===== Dataset entries

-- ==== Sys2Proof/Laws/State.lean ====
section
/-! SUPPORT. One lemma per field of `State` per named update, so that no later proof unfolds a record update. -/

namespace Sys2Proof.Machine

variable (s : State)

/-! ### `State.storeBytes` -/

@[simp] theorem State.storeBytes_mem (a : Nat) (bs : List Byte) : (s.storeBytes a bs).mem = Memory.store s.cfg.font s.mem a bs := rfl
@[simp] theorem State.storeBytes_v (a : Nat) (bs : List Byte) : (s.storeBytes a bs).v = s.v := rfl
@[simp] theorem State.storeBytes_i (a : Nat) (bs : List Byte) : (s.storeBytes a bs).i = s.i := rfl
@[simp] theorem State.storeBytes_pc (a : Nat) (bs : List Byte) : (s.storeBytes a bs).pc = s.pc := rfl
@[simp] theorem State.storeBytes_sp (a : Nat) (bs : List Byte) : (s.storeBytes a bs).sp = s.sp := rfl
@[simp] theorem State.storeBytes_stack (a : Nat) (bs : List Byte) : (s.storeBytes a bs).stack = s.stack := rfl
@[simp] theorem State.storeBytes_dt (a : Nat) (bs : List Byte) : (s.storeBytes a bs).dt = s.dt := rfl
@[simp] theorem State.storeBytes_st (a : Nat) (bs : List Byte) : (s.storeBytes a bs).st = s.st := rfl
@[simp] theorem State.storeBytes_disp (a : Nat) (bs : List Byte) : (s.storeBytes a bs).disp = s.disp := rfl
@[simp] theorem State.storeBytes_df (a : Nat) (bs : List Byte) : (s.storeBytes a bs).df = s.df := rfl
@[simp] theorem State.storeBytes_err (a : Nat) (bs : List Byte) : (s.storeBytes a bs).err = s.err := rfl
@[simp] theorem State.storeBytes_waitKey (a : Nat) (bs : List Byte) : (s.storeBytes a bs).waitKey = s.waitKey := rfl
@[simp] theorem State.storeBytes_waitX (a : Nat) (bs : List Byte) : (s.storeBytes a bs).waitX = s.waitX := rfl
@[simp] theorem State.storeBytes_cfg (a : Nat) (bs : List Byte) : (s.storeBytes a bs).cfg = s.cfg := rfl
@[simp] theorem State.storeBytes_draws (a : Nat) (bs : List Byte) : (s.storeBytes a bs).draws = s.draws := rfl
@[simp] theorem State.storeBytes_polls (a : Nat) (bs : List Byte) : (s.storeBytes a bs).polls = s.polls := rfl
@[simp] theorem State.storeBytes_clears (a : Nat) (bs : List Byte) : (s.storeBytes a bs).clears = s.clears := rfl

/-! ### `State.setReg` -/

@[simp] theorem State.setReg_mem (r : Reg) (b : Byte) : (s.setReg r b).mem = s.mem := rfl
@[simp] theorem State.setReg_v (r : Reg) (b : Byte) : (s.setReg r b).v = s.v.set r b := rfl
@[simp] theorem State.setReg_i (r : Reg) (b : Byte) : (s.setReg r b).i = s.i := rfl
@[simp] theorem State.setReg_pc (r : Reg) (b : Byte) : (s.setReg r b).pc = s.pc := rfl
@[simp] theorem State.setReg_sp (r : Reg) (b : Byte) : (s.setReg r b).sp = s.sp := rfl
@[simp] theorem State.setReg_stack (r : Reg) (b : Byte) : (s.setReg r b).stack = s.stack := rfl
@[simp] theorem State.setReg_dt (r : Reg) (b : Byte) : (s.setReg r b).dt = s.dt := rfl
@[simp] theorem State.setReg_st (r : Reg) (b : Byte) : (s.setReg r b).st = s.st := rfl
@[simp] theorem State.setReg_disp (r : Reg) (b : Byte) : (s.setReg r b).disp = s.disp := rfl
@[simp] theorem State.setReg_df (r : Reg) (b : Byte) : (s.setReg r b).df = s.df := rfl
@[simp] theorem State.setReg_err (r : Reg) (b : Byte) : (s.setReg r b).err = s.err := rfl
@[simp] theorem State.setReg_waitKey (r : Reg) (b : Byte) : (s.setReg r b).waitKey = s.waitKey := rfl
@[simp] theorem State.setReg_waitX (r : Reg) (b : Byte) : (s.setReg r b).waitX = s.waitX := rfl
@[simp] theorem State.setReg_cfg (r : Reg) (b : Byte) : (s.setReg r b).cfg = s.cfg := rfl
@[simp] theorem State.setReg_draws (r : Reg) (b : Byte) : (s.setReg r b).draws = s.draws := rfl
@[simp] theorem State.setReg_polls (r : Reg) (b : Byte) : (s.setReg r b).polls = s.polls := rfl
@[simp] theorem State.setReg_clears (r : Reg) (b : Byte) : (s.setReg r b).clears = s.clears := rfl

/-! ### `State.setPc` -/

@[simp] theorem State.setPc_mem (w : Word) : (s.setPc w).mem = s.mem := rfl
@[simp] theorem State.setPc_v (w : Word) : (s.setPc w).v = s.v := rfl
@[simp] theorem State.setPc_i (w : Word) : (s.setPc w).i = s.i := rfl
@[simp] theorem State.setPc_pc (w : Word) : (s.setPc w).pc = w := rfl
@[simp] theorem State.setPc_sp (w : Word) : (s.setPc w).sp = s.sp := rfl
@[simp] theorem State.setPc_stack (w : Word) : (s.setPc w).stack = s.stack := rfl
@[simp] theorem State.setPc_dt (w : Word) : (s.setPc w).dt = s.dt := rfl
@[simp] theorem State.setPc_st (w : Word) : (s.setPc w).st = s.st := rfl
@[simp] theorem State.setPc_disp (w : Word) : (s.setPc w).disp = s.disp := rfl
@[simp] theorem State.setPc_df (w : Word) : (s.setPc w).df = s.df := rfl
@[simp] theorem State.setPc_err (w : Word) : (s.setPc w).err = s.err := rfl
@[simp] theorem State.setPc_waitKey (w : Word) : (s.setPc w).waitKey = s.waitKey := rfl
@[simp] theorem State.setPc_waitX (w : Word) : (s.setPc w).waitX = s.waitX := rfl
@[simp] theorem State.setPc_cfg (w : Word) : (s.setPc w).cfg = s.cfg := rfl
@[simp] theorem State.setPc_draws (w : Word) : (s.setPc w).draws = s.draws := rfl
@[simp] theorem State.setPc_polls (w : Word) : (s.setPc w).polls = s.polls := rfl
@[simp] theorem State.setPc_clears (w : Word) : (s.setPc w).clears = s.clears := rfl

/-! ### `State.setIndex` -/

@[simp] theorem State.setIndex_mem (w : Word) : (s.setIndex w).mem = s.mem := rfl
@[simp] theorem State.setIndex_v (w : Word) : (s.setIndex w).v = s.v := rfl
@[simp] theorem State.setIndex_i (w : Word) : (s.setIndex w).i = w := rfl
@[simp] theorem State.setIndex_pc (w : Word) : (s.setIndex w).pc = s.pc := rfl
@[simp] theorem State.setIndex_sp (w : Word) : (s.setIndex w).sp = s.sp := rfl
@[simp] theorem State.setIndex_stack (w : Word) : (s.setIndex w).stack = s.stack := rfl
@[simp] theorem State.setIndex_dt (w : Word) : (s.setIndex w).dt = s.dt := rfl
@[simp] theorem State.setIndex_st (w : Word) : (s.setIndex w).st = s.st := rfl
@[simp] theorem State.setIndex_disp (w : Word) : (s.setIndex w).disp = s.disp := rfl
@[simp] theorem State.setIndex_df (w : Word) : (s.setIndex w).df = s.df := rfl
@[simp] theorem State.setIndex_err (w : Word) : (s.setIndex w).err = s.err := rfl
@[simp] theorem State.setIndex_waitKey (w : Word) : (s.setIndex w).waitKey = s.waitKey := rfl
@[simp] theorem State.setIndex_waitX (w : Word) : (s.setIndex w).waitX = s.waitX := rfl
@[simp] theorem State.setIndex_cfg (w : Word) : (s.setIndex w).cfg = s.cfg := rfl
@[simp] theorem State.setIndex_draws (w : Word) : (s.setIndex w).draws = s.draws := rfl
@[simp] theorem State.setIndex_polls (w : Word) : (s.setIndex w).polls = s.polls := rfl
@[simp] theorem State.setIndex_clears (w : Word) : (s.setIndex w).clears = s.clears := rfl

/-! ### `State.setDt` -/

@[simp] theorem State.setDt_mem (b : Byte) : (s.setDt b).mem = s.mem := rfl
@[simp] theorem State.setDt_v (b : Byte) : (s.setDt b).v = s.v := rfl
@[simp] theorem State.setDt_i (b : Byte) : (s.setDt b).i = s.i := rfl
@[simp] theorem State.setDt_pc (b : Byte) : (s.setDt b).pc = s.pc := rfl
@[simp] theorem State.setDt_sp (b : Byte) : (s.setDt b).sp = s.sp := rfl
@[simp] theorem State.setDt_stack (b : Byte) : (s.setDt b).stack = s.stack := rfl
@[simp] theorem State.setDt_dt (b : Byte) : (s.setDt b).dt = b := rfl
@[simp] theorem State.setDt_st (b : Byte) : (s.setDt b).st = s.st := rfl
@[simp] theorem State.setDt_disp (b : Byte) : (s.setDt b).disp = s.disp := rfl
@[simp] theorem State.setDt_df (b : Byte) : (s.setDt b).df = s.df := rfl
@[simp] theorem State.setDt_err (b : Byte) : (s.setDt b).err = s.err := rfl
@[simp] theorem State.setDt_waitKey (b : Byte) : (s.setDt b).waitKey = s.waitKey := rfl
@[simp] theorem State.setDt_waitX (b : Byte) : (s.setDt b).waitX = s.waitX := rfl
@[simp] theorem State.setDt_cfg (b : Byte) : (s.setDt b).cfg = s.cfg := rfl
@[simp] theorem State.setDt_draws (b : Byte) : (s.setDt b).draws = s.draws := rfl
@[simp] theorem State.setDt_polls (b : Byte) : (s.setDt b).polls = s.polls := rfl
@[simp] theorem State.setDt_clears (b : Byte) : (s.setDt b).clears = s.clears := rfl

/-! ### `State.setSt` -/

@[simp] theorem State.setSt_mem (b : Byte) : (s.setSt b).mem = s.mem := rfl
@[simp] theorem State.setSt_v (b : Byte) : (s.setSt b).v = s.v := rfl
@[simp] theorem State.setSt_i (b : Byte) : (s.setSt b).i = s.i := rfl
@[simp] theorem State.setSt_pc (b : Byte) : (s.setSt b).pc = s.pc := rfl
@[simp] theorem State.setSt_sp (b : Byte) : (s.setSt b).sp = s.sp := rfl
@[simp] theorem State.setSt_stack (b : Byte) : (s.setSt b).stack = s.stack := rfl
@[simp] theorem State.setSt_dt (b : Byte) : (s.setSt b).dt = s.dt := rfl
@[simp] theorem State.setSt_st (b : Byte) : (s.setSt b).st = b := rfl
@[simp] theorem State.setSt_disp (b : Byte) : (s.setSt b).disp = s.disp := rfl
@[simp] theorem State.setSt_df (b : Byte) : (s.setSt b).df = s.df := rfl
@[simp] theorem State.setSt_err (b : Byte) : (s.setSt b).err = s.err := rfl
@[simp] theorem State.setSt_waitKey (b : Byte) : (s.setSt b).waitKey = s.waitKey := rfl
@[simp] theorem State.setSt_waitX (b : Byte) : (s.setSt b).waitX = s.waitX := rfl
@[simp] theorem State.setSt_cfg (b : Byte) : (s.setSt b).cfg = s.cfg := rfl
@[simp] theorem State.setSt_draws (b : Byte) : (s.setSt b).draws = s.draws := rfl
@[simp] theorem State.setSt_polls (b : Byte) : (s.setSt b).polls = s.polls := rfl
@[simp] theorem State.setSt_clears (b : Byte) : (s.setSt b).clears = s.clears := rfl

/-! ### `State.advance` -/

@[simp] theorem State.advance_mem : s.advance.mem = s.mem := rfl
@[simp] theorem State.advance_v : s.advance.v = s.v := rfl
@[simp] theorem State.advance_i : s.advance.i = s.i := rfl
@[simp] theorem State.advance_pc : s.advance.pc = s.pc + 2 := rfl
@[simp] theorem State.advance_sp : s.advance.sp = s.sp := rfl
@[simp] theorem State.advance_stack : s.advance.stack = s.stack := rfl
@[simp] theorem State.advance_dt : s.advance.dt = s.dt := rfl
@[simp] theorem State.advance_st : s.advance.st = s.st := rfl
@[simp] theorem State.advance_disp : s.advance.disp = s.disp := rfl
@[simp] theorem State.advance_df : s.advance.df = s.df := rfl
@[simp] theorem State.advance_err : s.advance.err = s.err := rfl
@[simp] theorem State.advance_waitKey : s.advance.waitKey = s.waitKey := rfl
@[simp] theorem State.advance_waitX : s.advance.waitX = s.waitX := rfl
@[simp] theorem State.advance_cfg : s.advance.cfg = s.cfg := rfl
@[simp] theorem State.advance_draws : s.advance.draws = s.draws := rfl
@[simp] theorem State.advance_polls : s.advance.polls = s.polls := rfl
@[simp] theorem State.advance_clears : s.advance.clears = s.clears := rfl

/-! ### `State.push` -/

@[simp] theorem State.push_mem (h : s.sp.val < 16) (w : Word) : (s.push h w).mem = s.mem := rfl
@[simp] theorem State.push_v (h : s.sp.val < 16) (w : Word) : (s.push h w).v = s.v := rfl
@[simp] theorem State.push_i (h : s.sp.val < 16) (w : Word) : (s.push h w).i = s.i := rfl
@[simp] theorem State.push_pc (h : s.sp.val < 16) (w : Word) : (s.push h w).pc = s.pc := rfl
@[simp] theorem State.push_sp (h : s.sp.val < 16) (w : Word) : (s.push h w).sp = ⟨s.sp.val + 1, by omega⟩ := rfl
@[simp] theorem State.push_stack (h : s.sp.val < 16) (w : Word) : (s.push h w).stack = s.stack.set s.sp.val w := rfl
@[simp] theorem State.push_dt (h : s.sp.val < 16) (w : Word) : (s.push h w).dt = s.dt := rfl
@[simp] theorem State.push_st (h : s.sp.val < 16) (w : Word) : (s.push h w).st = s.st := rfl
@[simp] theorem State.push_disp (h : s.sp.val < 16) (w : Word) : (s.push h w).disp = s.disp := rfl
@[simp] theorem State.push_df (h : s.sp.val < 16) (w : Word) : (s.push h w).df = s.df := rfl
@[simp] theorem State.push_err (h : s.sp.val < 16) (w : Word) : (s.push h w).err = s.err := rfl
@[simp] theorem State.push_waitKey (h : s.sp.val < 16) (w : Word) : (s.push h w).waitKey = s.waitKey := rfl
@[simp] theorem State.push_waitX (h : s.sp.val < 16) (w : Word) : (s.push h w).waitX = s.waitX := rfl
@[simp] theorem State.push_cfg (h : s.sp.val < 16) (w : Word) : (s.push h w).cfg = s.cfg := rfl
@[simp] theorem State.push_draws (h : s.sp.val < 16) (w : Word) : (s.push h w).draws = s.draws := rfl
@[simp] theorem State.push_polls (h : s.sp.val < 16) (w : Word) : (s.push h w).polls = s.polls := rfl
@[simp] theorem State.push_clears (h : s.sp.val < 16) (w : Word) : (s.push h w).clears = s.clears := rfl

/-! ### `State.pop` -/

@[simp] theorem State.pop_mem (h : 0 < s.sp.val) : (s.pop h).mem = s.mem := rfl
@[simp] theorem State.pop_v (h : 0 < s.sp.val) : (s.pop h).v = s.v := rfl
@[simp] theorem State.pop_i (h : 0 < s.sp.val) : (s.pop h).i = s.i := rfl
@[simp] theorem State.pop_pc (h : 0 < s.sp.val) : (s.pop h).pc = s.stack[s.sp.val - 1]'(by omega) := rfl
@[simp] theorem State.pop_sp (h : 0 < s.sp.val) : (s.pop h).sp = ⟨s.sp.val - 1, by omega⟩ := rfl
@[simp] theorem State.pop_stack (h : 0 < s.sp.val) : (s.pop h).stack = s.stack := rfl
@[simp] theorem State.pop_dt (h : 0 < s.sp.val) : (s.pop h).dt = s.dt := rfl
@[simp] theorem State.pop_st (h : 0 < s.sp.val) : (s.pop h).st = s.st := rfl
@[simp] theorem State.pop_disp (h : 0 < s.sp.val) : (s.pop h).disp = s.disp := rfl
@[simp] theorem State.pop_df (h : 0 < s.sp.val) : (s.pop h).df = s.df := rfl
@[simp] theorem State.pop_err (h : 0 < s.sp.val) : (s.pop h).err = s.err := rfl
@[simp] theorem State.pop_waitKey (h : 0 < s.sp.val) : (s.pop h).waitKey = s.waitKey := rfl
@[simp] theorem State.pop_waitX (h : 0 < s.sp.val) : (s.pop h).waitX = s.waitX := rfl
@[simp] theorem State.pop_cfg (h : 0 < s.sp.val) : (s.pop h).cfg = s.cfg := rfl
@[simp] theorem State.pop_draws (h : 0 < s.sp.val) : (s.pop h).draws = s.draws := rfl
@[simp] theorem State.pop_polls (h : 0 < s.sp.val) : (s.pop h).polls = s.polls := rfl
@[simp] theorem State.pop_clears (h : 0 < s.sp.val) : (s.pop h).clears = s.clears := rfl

==========

Exercise requirements:
Say how many of the lines above include the word "waitX", giving the figure alone.

Answer to the exercise:
9